"A dog."
"What do you mean by a dog?"
"A dog on four legs."
Stupefaction reigned amongst the crew of the Nautilus. Under any other circumstances they would have burst out laughing. A dog captain of a vessel of a hundred and seventy tons burden! It was enough to make them laugh. But really the Forward was such an extraordinary ship that they felt it might be no laughing matter, and they must be sure before they denied it. Besides, Cornhill himself didn't laugh.
"So Johnson showed you the new sort of captain, did he?" added he, addressing the young sailor, "and you saw him?"
"Yes, sir, as plainly as I see you now."
"Well, and what do you think about it?" asked the sailors of the quartermaster.
"I don't think anything," he answered shortly. "I don't think anything, except that the Forward is a ship belonging to the devil, or madmen fit for nothing but Bedlam."
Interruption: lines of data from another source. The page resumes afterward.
-- ==== Sys2Proof/Laws/State.lean ====
section
/-! SUPPORT. What each named update of the state does to each field: one lemma per field per update. -/

namespace Sys2Proof.Machine

open Sys2Proof.Config

variable (s : State)

@[simp] theorem startStep_serial : (startStep s).serial = s.serial := rfl
@[simp] theorem startStep_agg : (startStep s).agg = s.agg := rfl
@[simp] theorem startStep_env : (startStep s).env = s.env := rfl
@[simp] theorem startStep_out : (startStep s).out = { ret := none, events := [] } := rfl
@[simp] theorem startStep_cpuResetPc : (startStep s).cpuResetPc = s.cpuResetPc := rfl
@[simp] theorem startStep_boot : (startStep s).boot = s.boot := rfl
@[simp] theorem startStep_cfg : (startStep s).cfg = s.cfg := rfl
@[simp] theorem startStep_schedule : (startStep s).schedule = s.schedule := rfl

@[simp] theorem emit_serial (ev : Event) : (emit ev s).serial = s.serial := rfl
@[simp] theorem emit_agg (ev : Event) : (emit ev s).agg = s.agg := rfl
@[simp] theorem emit_env (ev : Event) : (emit ev s).env = recordEvent s.env ev := rfl
@[simp] theorem emit_out (ev : Event) : (emit ev s).out = { s.out with events := s.out.events ++ [ev] } := rfl
@[simp] theorem emit_cpuResetPc (ev : Event) : (emit ev s).cpuResetPc = s.cpuResetPc := rfl
@[simp] theorem emit_boot (ev : Event) : (emit ev s).boot = s.boot := rfl
@[simp] theorem emit_cfg (ev : Event) : (emit ev s).cfg = s.cfg := rfl
@[simp] theorem emit_schedule (ev : Event) : (emit ev s).schedule = s.schedule := rfl

@[simp] theorem returnValue_serial (v : ReadValue) : (returnValue v s).serial = s.serial := rfl
@[simp] theorem returnValue_agg (v : ReadValue) : (returnValue v s).agg = s.agg := rfl
@[simp] theorem returnValue_env (v : ReadValue) : (returnValue v s).env = s.env := rfl
@[simp] theorem returnValue_out (v : ReadValue) : (returnValue v s).out = { s.out with ret := some v } := rfl
@[simp] theorem returnValue_cpuResetPc (v : ReadValue) : (returnValue v s).cpuResetPc = s.cpuResetPc := rfl
@[simp] theorem returnValue_boot (v : ReadValue) : (returnValue v s).boot = s.boot := rfl
@[simp] theorem returnValue_cfg (v : ReadValue) : (returnValue v s).cfg = s.cfg := rfl
@[simp] theorem returnValue_schedule (v : ReadValue) : (returnValue v s).schedule = s.schedule := rfl

@[simp] theorem ignoredWrite_serial (dev : Dev) (off : Offset) (v : HalfWord) :
    (ignoredWrite dev off v s).serial = s.serial := rfl
@[simp] theorem ignoredWrite_agg (dev : Dev) (off : Offset) (v : HalfWord) :
    (ignoredWrite dev off v s).agg = s.agg := rfl
@[simp] theorem ignoredWrite_env (dev : Dev) (off : Offset) (v : HalfWord) :
    (ignoredWrite dev off v s).env = recordEvent s.env (.log (logRecord dev off (some v))) := rfl
@[simp] theorem ignoredWrite_out (dev : Dev) (off : Offset) (v : HalfWord) :
    (ignoredWrite dev off v s).out = { s.out with events := s.out.events ++ [.log (logRecord dev off (some v))] } := rfl
@[simp] theorem ignoredWrite_cpuResetPc (dev : Dev) (off : Offset) (v : HalfWord) :
    (ignoredWrite dev off v s).cpuResetPc = s.cpuResetPc := rfl
@[simp] theorem ignoredWrite_boot (dev : Dev) (off : Offset) (v : HalfWord) :
    (ignoredWrite dev off v s).boot = s.boot := rfl
@[simp] theorem ignoredWrite_cfg (dev : Dev) (off : Offset) (v : HalfWord) :
    (ignoredWrite dev off v s).cfg = s.cfg := rfl
@[simp] theorem ignoredWrite_schedule (dev : Dev) (off : Offset) (v : HalfWord) :
    (ignoredWrite dev off v s).schedule = s.schedule := rfl

@[simp] theorem ignoredRead_serial (dev : Dev) (off : Offset) (z : Size) :
    (ignoredRead dev off z s).serial = s.serial := rfl
@[simp] theorem ignoredRead_agg (dev : Dev) (off : Offset) (z : Size) : (ignoredRead dev off z s).agg = s.agg := rfl
@[simp] theorem ignoredRead_env (dev : Dev) (off : Offset) (z : Size) :
    (ignoredRead dev off z s).env = recordEvent s.env (.log (logRecord dev off none)) := rfl
@[simp] theorem ignoredRead_out (dev : Dev) (off : Offset) (z : Size) :
    (ignoredRead dev off z s).out =
      { ret := some (zeroValue z), events := s.out.events ++ [.log (logRecord dev off none)] } := rfl
@[simp] theorem ignoredRead_cpuResetPc (dev : Dev) (off : Offset) (z : Size) :
    (ignoredRead dev off z s).cpuResetPc = s.cpuResetPc := rfl
@[simp] theorem ignoredRead_boot (dev : Dev) (off : Offset) (z : Size) : (ignoredRead dev off z s).boot = s.boot := rfl
@[simp] theorem ignoredRead_cfg (dev : Dev) (off : Offset) (z : Size) : (ignoredRead dev off z s).cfg = s.cfg := rfl
@[simp] theorem ignoredRead_schedule (dev : Dev) (off : Offset) (z : Size) :
    (ignoredRead dev off z s).schedule = s.schedule := rfl

@[simp] theorem machineReset_serial :
    (machineReset s).serial = { rxReady := false, rxByte := 0x00#8, lastTxByte := 0x00#8 } := rfl
@[simp] theorem machineReset_agg : (machineReset s).agg = { pending := 0b0000#4 } := rfl
@[simp] theorem machineReset_env : (machineReset s).env = s.env := rfl
@[simp] theorem machineReset_out : (machineReset s).out = s.out := rfl
@[simp] theorem machineReset_cpuResetPc : (machineReset s).cpuResetPc = s.boot.bootstrapPC := rfl
@[simp] theorem machineReset_boot : (machineReset s).boot = s.boot := rfl
@[simp] theorem machineReset_cfg : (machineReset s).cfg = s.cfg := rfl
@[simp] theorem machineReset_schedule : (machineReset s).schedule = s.schedule := rfl

@[simp] theorem restoreSnapshot_serial (p : Snapshot) :
    (restoreSnapshot p s).serial = { rxReady := p.rxReady, rxByte := p.rxByte, lastTxByte := p.lastTxByte } := rfl
@[simp] theorem restoreSnapshot_agg (p : Snapshot) : (restoreSnapshot p s).agg = { pending := p.pending } := rfl
@[simp] theorem restoreSnapshot_env (p : Snapshot) : (restoreSnapshot p s).env = s.env := rfl
@[simp] theorem restoreSnapshot_out (p : Snapshot) : (restoreSnapshot p s).out = s.out := rfl
@[simp] theorem restoreSnapshot_cpuResetPc (p : Snapshot) : (restoreSnapshot p s).cpuResetPc = s.cpuResetPc := rfl
@[simp] theorem restoreSnapshot_boot (p : Snapshot) : (restoreSnapshot p s).boot = s.boot := rfl
@[simp] theorem restoreSnapshot_cfg (p : Snapshot) : (restoreSnapshot p s).cfg = s.cfg := rfl
@[simp] theorem restoreSnapshot_schedule (p : Snapshot) : (restoreSnapshot p s).schedule = s.schedule := rfl

@[simp] theorem setReceived_serial (b : Byte) :
    (setReceived b s).serial = { s.serial with rxReady := true, rxByte := b } := rfl
@[simp] theorem setReceived_agg (b : Byte) : (setReceived b s).agg = s.agg := rfl
@[simp] theorem setReceived_env (b : Byte) : (setReceived b s).env = s.env := rfl
@[simp] theorem setReceived_out (b : Byte) : (setReceived b s).out = s.out := rfl
@[simp] theorem setReceived_cpuResetPc (b : Byte) : (setReceived b s).cpuResetPc = s.cpuResetPc := rfl
@[simp] theorem setReceived_boot (b : Byte) : (setReceived b s).boot = s.boot := rfl
@[simp] theorem setReceived_cfg (b : Byte) : (setReceived b s).cfg = s.cfg := rfl
@[simp] theorem setReceived_schedule (b : Byte) : (setReceived b s).schedule = s.schedule := rfl

@[simp] theorem clearRxReady_serial : (clearRxReady s).serial = { s.serial with rxReady := false } := rfl
@[simp] theorem clearRxReady_agg : (clearRxReady s).agg = s.agg := rfl
@[simp] theorem clearRxReady_env : (clearRxReady s).env = s.env := rfl
@[simp] theorem clearRxReady_out : (clearRxReady s).out = s.out := rfl
@[simp] theorem clearRxReady_cpuResetPc : (clearRxReady s).cpuResetPc = s.cpuResetPc := rfl
@[simp] theorem clearRxReady_boot : (clearRxReady s).boot = s.boot := rfl
@[simp] theorem clearRxReady_cfg : (clearRxReady s).cfg = s.cfg := rfl
@[simp] theorem clearRxReady_schedule : (clearRxReady s).schedule = s.schedule := rfl

@[simp] theorem ackPending_serial (m : LineMask) : (ackPending m s).serial = s.serial := rfl
@[simp] theorem ackPending_agg (m : LineMask) :
    (ackPending m s).agg = { pending := pendingAfterWrite s.cfg.aggInputMode s.env.aggIn s.agg.pending m } := rfl
@[simp] theorem ackPending_env (m : LineMask) : (ackPending m s).env = s.env := rfl
@[simp] theorem ackPending_out (m : LineMask) : (ackPending m s).out = s.out := rfl
@[simp] theorem ackPending_cpuResetPc (m : LineMask) : (ackPending m s).cpuResetPc = s.cpuResetPc := rfl
@[simp] theorem ackPending_boot (m : LineMask) : (ackPending m s).boot = s.boot := rfl
@[simp] theorem ackPending_cfg (m : LineMask) : (ackPending m s).cfg = s.cfg := rfl
@[simp] theorem ackPending_schedule (m : LineMask) : (ackPending m s).schedule = s.schedule := rfl

@[simp] theorem setPending_serial (i : Line) : (setPending i s).serial = s.serial := rfl
@[simp] theorem setPending_agg (i : Line) : (setPending i s).agg = { pending := s.agg.pending ||| lineBit i } := rfl
@[simp] theorem setPending_env (i : Line) : (setPending i s).env = s.env := rfl
@[simp] theorem setPending_out (i : Line) : (setPending i s).out = s.out := rfl
@[simp] theorem setPending_cpuResetPc (i : Line) : (setPending i s).cpuResetPc = s.cpuResetPc := rfl
@[simp] theorem setPending_boot (i : Line) : (setPending i s).boot = s.boot := rfl
@[simp] theorem setPending_cfg (i : Line) : (setPending i s).cfg = s.cfg := rfl
@[simp] theorem setPending_schedule (i : Line) : (setPending i s).schedule = s.schedule := rfl

@[simp] theorem driveLine_serial (i : Line) (b : Bool) : (driveLine i b s).serial = s.serial := by
  unfold driveLine; split <;> rfl
@[simp] theorem driveLine_agg (i : Line) (b : Bool) : (driveLine i b s).agg = s.agg := by
  unfold driveLine; split <;> rfl
@[simp] theorem driveLine_out (i : Line) (b : Bool) : (driveLine i b s).out = s.out := by
  unfold driveLine; split <;> rfl
@[simp] theorem driveLine_cpuResetPc (i : Line) (b : Bool) : (driveLine i b s).cpuResetPc = s.cpuResetPc := by
  unfold driveLine; split <;> rfl
@[simp] theorem driveLine_boot (i : Line) (b : Bool) : (driveLine i b s).boot = s.boot := by
  unfold driveLine; split <;> rfl
@[simp] theorem driveLine_cfg (i : Line) (b : Bool) : (driveLine i b s).cfg = s.cfg := by
  unfold driveLine; split <;> rfl
@[simp] theorem driveLine_schedule (i : Line) (b : Bool) : (driveLine i b s).schedule = s.schedule := by
  unfold driveLine; split <;> rfl

/-- The input line levels after a line is driven: unchanged under the event mode, line `i` set or cleared under the level
mode (41_aggregator R139). -/
theorem driveLine_env (i : Line) (b : Bool) :
    (driveLine i b s).env = { s.env with
      aggIn := if s.cfg.aggInputMode = .level then
          (if b then s.env.aggIn ||| lineBit i else s.env.aggIn &&& ~~~(lineBit i))
        else s.env.aggIn } := by
  unfold driveLine; split <;> simp_all

end Sys2Proof.Machine
end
The sailors continued silently watching the Forward, whose preparations for departure were drawing to an end; there was not one of them who pretended that Johnson had only been laughing at the young sailor. The history of the dog had already made the round of the town, and amongst the crowd of spectators many a one looked out for the dog-captain and believed him to be a supernatural animal. Besides, the Forward had been attracting public attention for some months past. Everything about her was marvellous; her peculiar shape, the mystery which surrounded her, the incognito kept by the captain, the way Richard Shandon had received the proposition to direct her, the careful selection of the crew, her unknown destination, suspected only by a few—all about her was strange.
To a thinker, dreamer, or philosopher nothing is more affecting than the departure of a ship; his imagination plays round the sails, sees her struggles with the sea and the wind in the adventurous journey which does not always end in port; when in addition to the ordinary incidents of departure there are extraordinary ones, even minds little given to credulity let their imagination run wild.